And maybe find a therapist for yourself. Being snipped should always be the man's choice. You give your wife too much power, it sounds like. Then, like a sulking child, you hate her.
Might be patterns here with how things were in the power dynamic with your mother?
The anger and hating is bad for your body. Find a way to clear it.
Your wife does sound insensitive to your experiences. Though, what is it she can do? Feel guilty all the time, is that what you want?
Maybe a pain management clinic. Some meditation, to help you release the pain, not tense with it.
4
You were dead set against having a second child, so much so that you resorted extreme measures like, uh, the rhythm method to prevent one. Your wife sounds unkind and unpleasant, I'll grant you, but you sound like a whining baby moron/asshole. I hope your pain gets better and I hope the two of you take some parenting classes because your two unfortunate kids deserve better than you idiots can currently offer.
5
Yeah, Dan, I was surprised that there was zero mention of the kids in your advice, and this guy's place in the rolling out of this situation.

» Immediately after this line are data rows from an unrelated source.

theorem keeps_emitTx {F : Nat} {s₀ s : State} (hF : Sub 0x1100000 F) (h : Keeps F s₀ s) (a1 : Nat) (a2 : Nat) :
    Keeps F s₀ (State.emitTx s a1 a2).1 := by
  unfold State.emitTx; try dsimp only
  repeat' first
    | with_reducible assumption | exact .trans (by decide) hF | with_reducible apply keeps_setChn
    | with_reducible apply keeps_count | split
theorem keeps_pair_emitTx {F : Nat} {s₀ s s' : State} (hF : Sub 0x1100000 F) {r} {a1 : Nat} {a2 : Nat}
    (e : State.emitTx s a1 a2 = (s', r)) (h : Keeps F s₀ s) : Keeps F s₀ s' := by
  have k := keeps_emitTx hF h a1 a2; rw [e] at k; exact k

theorem keeps_txTick {F : Nat} {s₀ s : State} (hF : Sub 0x1900000 F) (h : Keeps F s₀ s) (a1 : Nat) :
    Keeps F s₀ (State.txTick s a1) := by
  unfold State.txTick; try dsimp only
  repeat' first
    | with_reducible assumption | exact .trans (by decide) hF | intro _ | with_reducible apply keeps_modPrt
    | with_reducible apply keeps_emitTx | with_reducible apply keeps_count | with_reducible apply keeps_setPrt
    | with_reducible apply keeps_dueTx | with_reducible apply Keeps.foldl_fst | split

theorem keeps_resetPort {F : Nat} {s₀ s : State} (hF : Sub 0x900000 F) (h : Keeps F s₀ s) (a1 : Nat) :
    Keeps F s₀ (State.resetPort s a1) := by
  unfold State.resetPort; try dsimp only
  repeat' first
    | with_reducible assumption | exact .trans (by decide) hF | intro _ | with_reducible exact .rfl
    | with_reducible apply keeps_setCtr | with_reducible apply keeps_modPrt | with_reducible apply Keeps.foldl

theorem keeps_resumePort {F : Nat} {s₀ s : State} (hF : Sub 0x1800000 F) (h : Keeps F s₀ s) (a1 : Nat) :
    Keeps F s₀ (State.resumePort s a1) := by
  unfold State.resumePort; try dsimp only
  repeat' first
    | with_reducible assumption | exact .trans (by decide) hF | with_reducible apply keeps_mapChans
    | with_reducible apply keeps_modPrt

/-- An access to the registers. -/
theorem keeps_access {F : Nat} {s : State} (a1 : Nat) (a2 : Master) (a3 : State → State)
    (h3 : ∀ x0 s₁ : State, Keeps F s₁ x0 → Keeps F s₁ (a3 x0)) :
    ∃ t, Keeps F (s.advance t) (State.access s a1 a2 a3) := by
  refine ⟨s.ctrlStart a1, ?_⟩
  unfold State.access
  split
  · exact h3 _ _ .rfl
  · exact .rfl

/-- A read of the registers. -/
theorem keeps_readAccess {F : Nat} {s : State} (a1 : Nat) (a2 : Master) (a3 : State → State)
    (h3 : ∀ x0 s₁ : State, Keeps F s₁ x0 → Keeps F s₁ (a3 x0)) :
    ∃ t, Keeps F (s.advance t) (State.readAccess s a1 a2 a3) := by
  refine ⟨s.ctrlStart a1, ?_⟩
  unfold State.readAccess
  split
  · exact h3 _ _ .rfl
  · exact .rfl

theorem keeps_applyCfg {F : Nat} {s₀ s : State} (hF : Sub 0x21900820 F) (h : Keeps F s₀ s) (a1 : Nat) (a2 : Port) :
    Keeps F s₀ (State.applyCfg s a1 a2) := by
  unfold State.applyCfg; try dsimp only
  repeat' first
    | with_reducible assumption | exact .trans (by decide) hF | with_reducible apply keeps_setPrt
    | with_reducible apply keeps_mapChans | with_reducible apply keeps_judgeAll | split

theorem keeps_writePortCfg {F : Nat} {s₀ s : State} (hF : Sub 0x21900820 F) (h : Keeps F s₀ s) (a1 : Master) (a2 :
    Nat) (a3 : Nat) :
    Keeps F s₀ (State.writePortCfg s a1 a2 a3) := by
  unfold State.writePortCfg; try dsimp only
  repeat' first
    | with_reducible assumption | exact .trans (by decide) hF | with_reducible apply keeps_applyCfg
    | with_reducible apply keeps_setPrt | split

theorem keeps_execPortCfgWrite (s : State) (a0 : Nat) (a1 : Master) (a2 : Nat) (a3 : Reg) :
    Next 0x21900820 s (execPortCfgWrite a0 a1 a2 a3 s) := by
  refine Next.of (keeps_access _ _ _ fun x0 s₁ h => ?_)
  try dsimp only
  repeat' first
    | with_reducible assumption | exact .trans (by decide) (Sub.refl _)
    | with_reducible apply keeps_writePortCfg

theorem keeps_writeRxMask {F : Nat} {s₀ s : State} (hF : Sub 0x800000 F) (h : Keeps F s₀ s) (a1 : Master) (a2 :
    Nat) (a3 : Reg) :
    Keeps F s₀ (State.writeRxMask s a1 a2 a3) := by
  unfold State.writeRxMask; try dsimp only
  repeat' first
    | with_reducible assumption | with_reducible apply keeps_modPrt | split

theorem keeps_writeTxMask {F : Nat} {s₀ s : State} (hF : Sub 0x800000 F) (h : Keeps F s₀ s) (a1 : Master) (a2 :
    Nat) (a3 : Reg) :
    Keeps F s₀ (State.writeTxMask s a1 a2 a3) := by
  unfold State.writeTxMask; try dsimp only
  repeat' first
    | with_reducible assumption | with_reducible apply keeps_modPrt | split

theorem keeps_execRxMaskWrite (s : State) (a0 : Nat) (a1 : Master) (a2 : Nat) (a3 : Reg) :
    Next 0x800000 s (execRxMaskWrite a0 a1 a2 a3 s) := by
  refine Next.of (keeps_access _ _ _ fun x0 s₁ h => ?_)
  try dsimp only
  repeat' first
    | with_reducible assumption | exact .trans (by decide) (Sub.refl _)
    | with_reducible apply keeps_writeRxMask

Glad to see that your commenters are covering those bases for you.
6
Dear LW, contrary to the Pope and the Catholic Church Natural Family Planning is NOT effective for every couple. Your wife may well have believed she was in the time frame when it was "safe". Secondly YOU have said that YOU only want one child. That says to me that you are, in fact, the one who should take the burden of contraception on yourself. That means condom use every time you have sex or a vasectomy. Refusing to get a vasectomy puts the burden on the person who wants more kids. It also gives the message that you may want more kids, just not with her. It absolutely tells her that you want her to do all the work on making sure you don't have kids.

I do think you need a full medical evaluation to make certain you aren't in the 1-2% of men who do have physical problems after a vasectomy. You also need to decide if you really think your wife is a manipulative bitch who tricked you into getting her pregnant. If that is what you truly believe, then it is time to cut your losses. If you are right, then you deserve better. If you are wrong then she deserves better. A marriage with such mistrust and resentment is not good for you, your wife or your children. At least you won't have to worry about having more than 2 children.
7
@1: Expert victim-blaming, there. Do you go around chiding rape victims for failing to do enough to avoid rapists?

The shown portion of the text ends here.